## YOUR GOAL:
Every entry below is to be copied exactly, with nothing omitted.

+-------+

/-! ### Releases, guard changes, the tracker, surveys and batches -/

theorem lateRelease (r : Radio) (b : Blocks) : Bounded b (lateRelease env r b) := by
  have counted : Bounded b ((b.count r LinkCounters.lateRelease).modSched r fun x =>
      { x with lateCount := satAdd 255 ((b.count r LinkCounters.lateRelease).sched.radios.get r).lateCount 1 }) :=
    after (modSched _ _ fun _ h => h.setLate _) (count _ _ _)
  unfold Machine.lateRelease
  dsimp only
  split
  · exact after (report _ _ _) (after (modSched _ _ fun _ h => h.setOverrun _) counted)
  · exact counted

theorem deadRelease (r : Radio) (id : Byte) (b : Blocks) : Bounded b (deadRelease env r id b) := by
  have forgotten : Bounded b (b.modSched r fun x => { x with lastEnded := none }) := modSched _ _ fun _ h => h.setLast _
  unfold Machine.deadRelease
  dsimp only
  repeat' split
  · exact count _ _ _
  · exact after (lateRelease _ _) forgotten
  · exact forgotten
  · exact count _ _ _

theorem takeRelease (r : Radio) (id : Byte) (b : Blocks) : Bounded b (takeRelease env r id b) := by
  unfold Machine.takeRelease
  dsimp only
  split
  · exact (Regular.after (Regular.reviewAirs _ _) (Regular.after (Regular.setLastEnded _ _ _ _ _)
      (Regular.endGrantOf _ _ _))).bounded
  · split
    · exact modSched _ _ fun _ h => h.fewer (List.Sublist.refl _) (List.Sublist.refl _) List.filter_sublist
    · split
      · exact after (Regular.reviewAirs _ _).bounded (modSched _ _ fun _ h => h.dropWait _)
      · split
        · exact after (Regular.reviewAirs _ _).bounded
            (modSched _ _ fun _ h => h.fewer (List.Sublist.refl _) List.filter_sublist (List.Sublist.refl _))
        · exact deadRelease _ _ _

theorem deliverGuardChange (changed risen : List Nat) (b : Blocks) :
    Bounded b (deliverGuardChange env changed risen b) := by
  unfold Machine.deliverGuardChange
  dsimp only
  split
  · exact (Regular.takeGuardChange _ _).bounded
  · refine after (foldl (fun b r => ?_) _ _) (after (endClearedWaits _) (Regular.takeGuardChange _ _).bounded)
    unfold requestMove
    dsimp only
    split
    · exact refl _
    · exact moveRequest _ _ _

theorem settleMonitor (env0 : Env) (m0 : Monitor) (b : Blocks) : Bounded b (settleMonitor env0 m0 env b) := by
  have shaped : ∀ on b, Bounded b (takeShaping env on b) := fun on b =>
    after (Regular.applyShaping (env := env) _).bounded (same rfl rfl)
  unfold Machine.settleMonitor
  dsimp only
  repeat' split
  · exact refl _
  · exact deliverGuardChange _ _ _
  · exact shaped _ _
  · exact after (shaped _ _) (deliverGuardChange _ _ _)

theorem monitorEvent (f : Monitor → Monitor) (b : Blocks) : Bounded b (monitorEvent env f b) :=
  after (settleMonitor _ _ _) (same rfl rfl)

theorem trackerEvent (j : Judged) (b : Blocks) : Bounded b (trackerEvent env j b) := by
  have placed : Bounded b { b with tracker := j.tracker } := same rfl rfl
  have predicted : ∀ p b, Bounded b (takePrediction env p b) := fun p b =>
    after (Regular.applyShaping (env := env) _).bounded (same rfl rfl)
  unfold Machine.trackerEvent
  dsimp only
  repeat' split
  · exact after (monitorEvent _ _) placed
  · exact placed
  · exact after (predicted _ _) (after (monitorEvent _ _) placed)
  · exact after (predicted _ _) placed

+-------+

## RESULT BELOW:
/-! ### Releases, guard changes, the tracker, surveys and batches -/

theorem lateRelease (r : Radio) (b : Blocks) : Bounded b (lateRelease env r b) := by
  have counted : Bounded b ((b.count r LinkCounters.lateRelease).modSched r fun x =>
      { x with lateCount := satAdd 255 ((b.count r LinkCounters.lateRelease).sched.radios.get r).lateCount 1 }) :=
    after (modSched _ _ fun _ h => h.setLate _) (count _ _ _)
  unfold Machine.lateRelease
  dsimp only
  split
  · exact after (report _ _ _) (after (modSched _ _ fun _ h => h.setOverrun _) counted)
  · exact counted

theorem deadRelease (r : Radio) (id : Byte) (b : Blocks) : Bounded b (deadRelease env r id b) := by
  have forgotten : Bounded b (b.modSched r fun x => { x with lastEnded := none }) := modSched _ _ fun _ h => h.setLast _
  unfold Machine.deadRelease
  dsimp only
  repeat' split
  · exact count _ _ _
  · exact after (lateRelease _ _) forgotten
  · exact forgotten
  · exact count _ _ _

theorem takeRelease (r : Radio) (id : Byte) (b : Blocks) : Bounded b (takeRelease env r id b) := by
  unfold Machine.takeRelease
  dsimp only
  split
  · exact (Regular.after (Regular.reviewAirs _ _) (Regular.after (Regular.setLastEnded _ _ _ _ _)
      (Regular.endGrantOf _ _ _))).bounded
  · split
    · exact modSched _ _ fun _ h => h.fewer (List.Sublist.refl _) (List.Sublist.refl _) List.filter_sublist
    · split
      · exact after (Regular.reviewAirs _ _).bounded (modSched _ _ fun _ h => h.dropWait _)
      · split
        · exact after (Regular.reviewAirs _ _).bounded
            (modSched _ _ fun _ h => h.fewer (List.Sublist.refl _) List.filter_sublist (List.Sublist.refl _))
        · exact deadRelease _ _ _

theorem deliverGuardChange (changed risen : List Nat) (b : Blocks) :
    Bounded b (deliverGuardChange env changed risen b) := by
  unfold Machine.deliverGuardChange
  dsimp only
  split
  · exact (Regular.takeGuardChange _ _).bounded
  · refine after (foldl (fun b r => ?_) _ _) (after (endClearedWaits _) (Regular.takeGuardChange _ _).bounded)
    unfold requestMove
    dsimp only
    split
    · exact refl _
    · exact moveRequest _ _ _

theorem settleMonitor (env0 : Env) (m0 : Monitor) (b : Blocks) : Bounded b (settleMonitor env0 m0 env b) := by
  have shaped : ∀ on b, Bounded b (takeShaping env on b) := fun on b =>
    after (Regular.applyShaping (env := env) _).bounded (same rfl rfl)
  unfold Machine.settleMonitor
  dsimp only
  repeat' split
  · exact refl _
  · exact deliverGuardChange _ _ _
  · exact shaped _ _
  · exact after (shaped _ _) (deliverGuardChange _ _ _)

theorem monitorEvent (f : Monitor → Monitor) (b : Blocks) : Bounded b (monitorEvent env f b) :=
  after (settleMonitor _ _ _) (same rfl rfl)

theorem trackerEvent (j : Judged) (b : Blocks) : Bounded b (trackerEvent env j b) := by
  have placed : Bounded b { b with tracker := j.tracker } := same rfl rfl
  have predicted : ∀ p b, Bounded b (takePrediction env p b) := fun p b =>
    after (Regular.applyShaping (env := env) _).bounded (same rfl rfl)
  unfold Machine.trackerEvent
  dsimp only
  repeat' split
  · exact after (monitorEvent _ _) placed
  · exact placed
  · exact after (predicted _ _) (after (monitorEvent _ _) placed)
  · exact after (predicted _ _) placed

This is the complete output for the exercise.